▶ [WORK TO COMPLETE]: Lines to restate from the data below: from the one containing "def e4m3 : Fmt" to the one containing "if e = 2 ^ f.eb", both included. Give them again exactly, and only them.

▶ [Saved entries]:
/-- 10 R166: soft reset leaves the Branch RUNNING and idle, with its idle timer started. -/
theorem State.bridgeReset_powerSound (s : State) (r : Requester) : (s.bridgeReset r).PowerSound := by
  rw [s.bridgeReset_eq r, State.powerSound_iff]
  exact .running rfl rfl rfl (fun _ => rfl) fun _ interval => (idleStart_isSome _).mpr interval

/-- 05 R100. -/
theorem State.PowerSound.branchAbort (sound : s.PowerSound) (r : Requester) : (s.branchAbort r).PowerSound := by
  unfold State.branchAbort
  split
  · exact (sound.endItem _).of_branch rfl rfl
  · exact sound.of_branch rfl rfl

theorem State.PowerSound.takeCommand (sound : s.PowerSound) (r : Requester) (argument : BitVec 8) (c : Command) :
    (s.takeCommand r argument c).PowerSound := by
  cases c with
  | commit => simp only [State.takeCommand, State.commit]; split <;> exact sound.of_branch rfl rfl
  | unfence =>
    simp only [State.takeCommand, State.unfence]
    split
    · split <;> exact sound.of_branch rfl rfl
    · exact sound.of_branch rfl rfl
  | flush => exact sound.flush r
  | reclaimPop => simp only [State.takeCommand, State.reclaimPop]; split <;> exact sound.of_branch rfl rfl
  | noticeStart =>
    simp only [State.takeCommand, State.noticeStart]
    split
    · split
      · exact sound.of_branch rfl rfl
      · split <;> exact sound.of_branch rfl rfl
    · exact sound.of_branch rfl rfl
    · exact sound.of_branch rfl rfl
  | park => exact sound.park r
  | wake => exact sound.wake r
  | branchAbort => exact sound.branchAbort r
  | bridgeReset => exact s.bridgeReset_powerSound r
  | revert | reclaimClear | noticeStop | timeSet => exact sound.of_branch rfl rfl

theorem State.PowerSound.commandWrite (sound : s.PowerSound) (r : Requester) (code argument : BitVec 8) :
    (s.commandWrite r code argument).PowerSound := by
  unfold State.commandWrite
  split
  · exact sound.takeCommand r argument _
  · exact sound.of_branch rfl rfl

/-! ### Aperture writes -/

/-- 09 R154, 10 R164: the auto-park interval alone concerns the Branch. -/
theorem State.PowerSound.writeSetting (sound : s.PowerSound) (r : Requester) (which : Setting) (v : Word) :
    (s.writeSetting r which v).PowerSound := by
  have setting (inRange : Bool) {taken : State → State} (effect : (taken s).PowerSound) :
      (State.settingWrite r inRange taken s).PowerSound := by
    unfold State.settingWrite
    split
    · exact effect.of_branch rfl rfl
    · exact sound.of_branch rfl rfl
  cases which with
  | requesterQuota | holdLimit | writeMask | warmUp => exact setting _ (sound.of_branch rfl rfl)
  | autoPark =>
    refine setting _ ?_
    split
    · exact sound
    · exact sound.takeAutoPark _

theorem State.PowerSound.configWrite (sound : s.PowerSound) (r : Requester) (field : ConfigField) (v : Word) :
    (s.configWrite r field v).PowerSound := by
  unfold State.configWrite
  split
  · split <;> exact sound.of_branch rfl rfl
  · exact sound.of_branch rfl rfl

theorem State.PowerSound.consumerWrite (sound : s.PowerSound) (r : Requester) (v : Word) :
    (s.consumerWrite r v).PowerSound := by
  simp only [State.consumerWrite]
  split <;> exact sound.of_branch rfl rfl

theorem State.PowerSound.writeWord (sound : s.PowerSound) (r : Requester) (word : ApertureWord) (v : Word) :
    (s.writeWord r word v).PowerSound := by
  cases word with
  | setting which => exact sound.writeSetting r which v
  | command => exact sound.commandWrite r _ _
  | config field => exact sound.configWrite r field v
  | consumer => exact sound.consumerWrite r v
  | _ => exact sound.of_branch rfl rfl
==
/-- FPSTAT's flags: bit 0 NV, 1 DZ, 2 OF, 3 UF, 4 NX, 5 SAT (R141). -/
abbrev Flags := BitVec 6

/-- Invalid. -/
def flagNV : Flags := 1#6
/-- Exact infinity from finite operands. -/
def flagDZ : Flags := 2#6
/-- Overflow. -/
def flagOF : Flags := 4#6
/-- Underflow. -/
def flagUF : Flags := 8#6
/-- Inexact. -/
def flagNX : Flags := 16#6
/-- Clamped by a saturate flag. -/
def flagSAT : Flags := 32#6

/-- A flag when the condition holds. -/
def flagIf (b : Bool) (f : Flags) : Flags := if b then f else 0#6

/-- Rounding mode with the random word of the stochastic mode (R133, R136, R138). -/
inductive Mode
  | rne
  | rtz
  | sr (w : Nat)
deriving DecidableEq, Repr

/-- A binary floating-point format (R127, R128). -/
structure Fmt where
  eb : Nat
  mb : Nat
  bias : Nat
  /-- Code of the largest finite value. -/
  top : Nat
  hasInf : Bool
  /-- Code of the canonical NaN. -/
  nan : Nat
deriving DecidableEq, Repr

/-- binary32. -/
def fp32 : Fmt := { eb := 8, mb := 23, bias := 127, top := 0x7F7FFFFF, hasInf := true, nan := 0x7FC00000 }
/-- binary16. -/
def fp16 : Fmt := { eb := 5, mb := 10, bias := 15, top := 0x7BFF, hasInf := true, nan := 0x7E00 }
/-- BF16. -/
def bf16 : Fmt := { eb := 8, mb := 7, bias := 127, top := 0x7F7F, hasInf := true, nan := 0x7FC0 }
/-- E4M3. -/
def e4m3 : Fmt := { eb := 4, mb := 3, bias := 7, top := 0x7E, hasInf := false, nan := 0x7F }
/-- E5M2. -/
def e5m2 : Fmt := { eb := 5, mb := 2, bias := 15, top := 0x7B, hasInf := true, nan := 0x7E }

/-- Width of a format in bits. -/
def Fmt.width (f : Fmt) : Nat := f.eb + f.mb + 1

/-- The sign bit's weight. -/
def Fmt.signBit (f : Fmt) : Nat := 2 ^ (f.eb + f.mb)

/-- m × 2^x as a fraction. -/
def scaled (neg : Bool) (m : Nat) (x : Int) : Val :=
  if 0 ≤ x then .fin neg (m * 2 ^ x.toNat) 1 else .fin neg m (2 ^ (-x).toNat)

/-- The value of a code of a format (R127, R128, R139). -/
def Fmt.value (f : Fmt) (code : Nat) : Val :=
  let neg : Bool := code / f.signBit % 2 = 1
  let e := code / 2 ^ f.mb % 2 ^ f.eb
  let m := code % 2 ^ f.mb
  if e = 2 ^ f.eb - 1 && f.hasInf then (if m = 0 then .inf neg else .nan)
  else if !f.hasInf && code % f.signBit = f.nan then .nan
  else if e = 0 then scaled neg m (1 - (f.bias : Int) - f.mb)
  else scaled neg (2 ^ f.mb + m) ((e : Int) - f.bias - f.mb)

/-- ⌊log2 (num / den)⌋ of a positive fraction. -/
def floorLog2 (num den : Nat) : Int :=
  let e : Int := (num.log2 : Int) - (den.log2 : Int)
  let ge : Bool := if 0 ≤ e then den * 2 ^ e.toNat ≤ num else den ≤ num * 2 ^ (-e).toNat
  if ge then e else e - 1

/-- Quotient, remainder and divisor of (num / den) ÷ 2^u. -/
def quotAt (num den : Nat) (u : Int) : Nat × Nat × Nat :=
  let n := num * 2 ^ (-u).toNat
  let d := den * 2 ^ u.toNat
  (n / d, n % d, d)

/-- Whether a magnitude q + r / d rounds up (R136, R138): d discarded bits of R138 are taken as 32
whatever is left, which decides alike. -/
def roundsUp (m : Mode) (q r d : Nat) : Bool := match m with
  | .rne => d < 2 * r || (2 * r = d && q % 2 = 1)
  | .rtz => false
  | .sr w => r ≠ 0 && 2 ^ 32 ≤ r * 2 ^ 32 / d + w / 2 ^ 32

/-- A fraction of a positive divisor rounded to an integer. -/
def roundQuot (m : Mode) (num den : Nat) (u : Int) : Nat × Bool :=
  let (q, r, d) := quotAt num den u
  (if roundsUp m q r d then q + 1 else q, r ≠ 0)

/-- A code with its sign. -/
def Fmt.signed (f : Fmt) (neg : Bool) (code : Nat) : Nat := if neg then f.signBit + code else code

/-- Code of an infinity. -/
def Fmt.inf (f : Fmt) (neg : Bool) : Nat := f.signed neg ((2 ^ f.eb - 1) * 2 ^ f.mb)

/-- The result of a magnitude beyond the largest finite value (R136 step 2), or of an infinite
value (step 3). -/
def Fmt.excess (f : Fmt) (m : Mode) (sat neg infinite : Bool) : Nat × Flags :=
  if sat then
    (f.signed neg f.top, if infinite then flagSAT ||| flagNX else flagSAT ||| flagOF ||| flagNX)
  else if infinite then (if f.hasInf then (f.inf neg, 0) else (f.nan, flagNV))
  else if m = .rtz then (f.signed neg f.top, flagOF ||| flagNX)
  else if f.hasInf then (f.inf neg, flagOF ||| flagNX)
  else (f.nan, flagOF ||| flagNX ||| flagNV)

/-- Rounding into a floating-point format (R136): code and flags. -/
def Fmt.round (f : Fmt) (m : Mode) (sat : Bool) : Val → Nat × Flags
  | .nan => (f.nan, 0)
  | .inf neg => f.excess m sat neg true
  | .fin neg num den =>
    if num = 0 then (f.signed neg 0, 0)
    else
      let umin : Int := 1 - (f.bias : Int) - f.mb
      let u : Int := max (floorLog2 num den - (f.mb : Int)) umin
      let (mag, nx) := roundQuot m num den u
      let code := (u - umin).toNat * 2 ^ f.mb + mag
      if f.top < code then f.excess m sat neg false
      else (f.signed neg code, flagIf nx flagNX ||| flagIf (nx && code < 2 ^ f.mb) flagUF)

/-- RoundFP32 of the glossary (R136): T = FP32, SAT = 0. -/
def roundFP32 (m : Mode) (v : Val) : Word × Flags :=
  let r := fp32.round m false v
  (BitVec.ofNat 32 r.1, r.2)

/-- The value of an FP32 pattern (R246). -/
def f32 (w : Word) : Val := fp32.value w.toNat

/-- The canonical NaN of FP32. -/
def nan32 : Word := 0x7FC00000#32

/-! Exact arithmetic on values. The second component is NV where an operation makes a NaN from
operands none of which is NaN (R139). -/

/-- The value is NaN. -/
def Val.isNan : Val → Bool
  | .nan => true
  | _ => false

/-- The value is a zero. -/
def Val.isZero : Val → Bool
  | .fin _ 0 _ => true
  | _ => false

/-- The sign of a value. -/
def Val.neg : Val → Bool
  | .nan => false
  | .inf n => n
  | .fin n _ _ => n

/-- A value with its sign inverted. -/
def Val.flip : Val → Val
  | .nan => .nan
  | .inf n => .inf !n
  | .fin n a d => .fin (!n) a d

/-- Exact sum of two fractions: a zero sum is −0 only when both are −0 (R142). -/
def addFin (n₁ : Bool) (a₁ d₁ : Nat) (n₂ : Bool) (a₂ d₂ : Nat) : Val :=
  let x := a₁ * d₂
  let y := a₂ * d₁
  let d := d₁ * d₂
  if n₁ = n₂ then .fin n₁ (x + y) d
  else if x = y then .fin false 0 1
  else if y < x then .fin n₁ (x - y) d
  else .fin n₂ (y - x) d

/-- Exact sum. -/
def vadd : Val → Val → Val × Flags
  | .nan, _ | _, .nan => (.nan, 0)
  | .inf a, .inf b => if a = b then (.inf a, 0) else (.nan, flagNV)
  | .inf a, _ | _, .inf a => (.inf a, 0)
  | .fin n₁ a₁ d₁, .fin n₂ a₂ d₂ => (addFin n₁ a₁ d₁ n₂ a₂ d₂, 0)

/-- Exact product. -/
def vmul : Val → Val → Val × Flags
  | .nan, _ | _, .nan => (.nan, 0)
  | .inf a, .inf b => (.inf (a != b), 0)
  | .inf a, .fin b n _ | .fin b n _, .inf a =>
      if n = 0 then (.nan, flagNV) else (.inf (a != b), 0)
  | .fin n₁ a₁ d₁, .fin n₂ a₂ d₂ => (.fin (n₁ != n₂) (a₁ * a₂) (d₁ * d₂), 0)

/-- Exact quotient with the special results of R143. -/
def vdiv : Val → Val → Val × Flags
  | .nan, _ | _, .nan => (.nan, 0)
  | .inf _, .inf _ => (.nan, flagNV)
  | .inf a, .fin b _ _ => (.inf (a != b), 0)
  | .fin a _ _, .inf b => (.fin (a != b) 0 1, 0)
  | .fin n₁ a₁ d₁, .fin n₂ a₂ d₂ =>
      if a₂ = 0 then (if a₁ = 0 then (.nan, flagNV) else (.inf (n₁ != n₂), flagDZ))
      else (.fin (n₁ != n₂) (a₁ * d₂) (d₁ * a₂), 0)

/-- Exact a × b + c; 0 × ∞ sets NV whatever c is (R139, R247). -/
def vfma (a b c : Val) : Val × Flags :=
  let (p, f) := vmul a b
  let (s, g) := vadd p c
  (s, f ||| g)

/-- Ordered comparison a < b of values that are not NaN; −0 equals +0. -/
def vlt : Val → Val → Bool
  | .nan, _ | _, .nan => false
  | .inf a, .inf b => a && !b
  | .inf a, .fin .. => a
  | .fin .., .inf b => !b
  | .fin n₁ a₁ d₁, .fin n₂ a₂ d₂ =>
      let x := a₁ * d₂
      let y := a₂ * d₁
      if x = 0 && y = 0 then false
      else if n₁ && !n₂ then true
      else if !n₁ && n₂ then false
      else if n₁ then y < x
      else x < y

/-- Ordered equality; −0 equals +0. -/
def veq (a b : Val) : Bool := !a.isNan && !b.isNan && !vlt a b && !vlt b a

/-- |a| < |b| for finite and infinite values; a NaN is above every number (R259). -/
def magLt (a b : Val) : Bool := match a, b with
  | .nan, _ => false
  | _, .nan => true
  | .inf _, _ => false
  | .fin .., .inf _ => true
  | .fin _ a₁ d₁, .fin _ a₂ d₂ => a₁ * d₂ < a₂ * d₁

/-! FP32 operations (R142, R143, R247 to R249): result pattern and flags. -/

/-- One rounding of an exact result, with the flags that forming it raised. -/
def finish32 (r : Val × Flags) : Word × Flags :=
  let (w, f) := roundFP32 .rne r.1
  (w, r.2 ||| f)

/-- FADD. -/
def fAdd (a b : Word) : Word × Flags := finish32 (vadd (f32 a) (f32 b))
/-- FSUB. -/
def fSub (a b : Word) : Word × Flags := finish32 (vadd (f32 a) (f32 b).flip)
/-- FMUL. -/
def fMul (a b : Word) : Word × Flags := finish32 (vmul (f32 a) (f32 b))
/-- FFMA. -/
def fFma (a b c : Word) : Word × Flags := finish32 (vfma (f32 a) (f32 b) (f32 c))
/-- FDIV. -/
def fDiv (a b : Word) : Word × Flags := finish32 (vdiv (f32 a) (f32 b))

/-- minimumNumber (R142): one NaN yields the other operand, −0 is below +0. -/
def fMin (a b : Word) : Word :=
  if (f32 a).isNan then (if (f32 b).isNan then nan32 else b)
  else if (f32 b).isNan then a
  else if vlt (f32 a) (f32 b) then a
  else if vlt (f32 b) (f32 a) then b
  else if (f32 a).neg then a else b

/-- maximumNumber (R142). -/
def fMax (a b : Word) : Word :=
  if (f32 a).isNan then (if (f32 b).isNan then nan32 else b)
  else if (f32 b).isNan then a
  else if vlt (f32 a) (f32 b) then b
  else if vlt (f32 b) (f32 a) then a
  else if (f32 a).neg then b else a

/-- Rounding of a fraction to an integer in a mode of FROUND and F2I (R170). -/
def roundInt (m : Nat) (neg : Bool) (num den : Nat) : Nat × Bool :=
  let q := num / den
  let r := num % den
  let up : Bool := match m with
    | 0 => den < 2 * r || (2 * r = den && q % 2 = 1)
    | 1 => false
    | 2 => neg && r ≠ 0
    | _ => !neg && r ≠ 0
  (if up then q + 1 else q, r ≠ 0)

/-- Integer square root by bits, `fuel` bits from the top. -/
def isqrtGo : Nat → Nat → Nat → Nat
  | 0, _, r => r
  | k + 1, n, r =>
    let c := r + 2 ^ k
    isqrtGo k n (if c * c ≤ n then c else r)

▶ [YOUR RESPONSE]:
def e4m3 : Fmt := { eb := 4, mb := 3, bias := 7, top := 0x7E, hasInf := false, nan := 0x7F }
/-- E5M2. -/
def e5m2 : Fmt := { eb := 5, mb := 2, bias := 15, top := 0x7B, hasInf := true, nan := 0x7E }

/-- Width of a format in bits. -/
def Fmt.width (f : Fmt) : Nat := f.eb + f.mb + 1

/-- The sign bit's weight. -/
def Fmt.signBit (f : Fmt) : Nat := 2 ^ (f.eb + f.mb)

/-- m × 2^x as a fraction. -/
def scaled (neg : Bool) (m : Nat) (x : Int) : Val :=
  if 0 ≤ x then .fin neg (m * 2 ^ x.toNat) 1 else .fin neg m (2 ^ (-x).toNat)

/-- The value of a code of a format (R127, R128, R139). -/
def Fmt.value (f : Fmt) (code : Nat) : Val :=
  let neg : Bool := code / f.signBit % 2 = 1
  let e := code / 2 ^ f.mb % 2 ^ f.eb
  let m := code % 2 ^ f.mb
  if e = 2 ^ f.eb - 1 && f.hasInf then (if m = 0 then .inf neg else .nan)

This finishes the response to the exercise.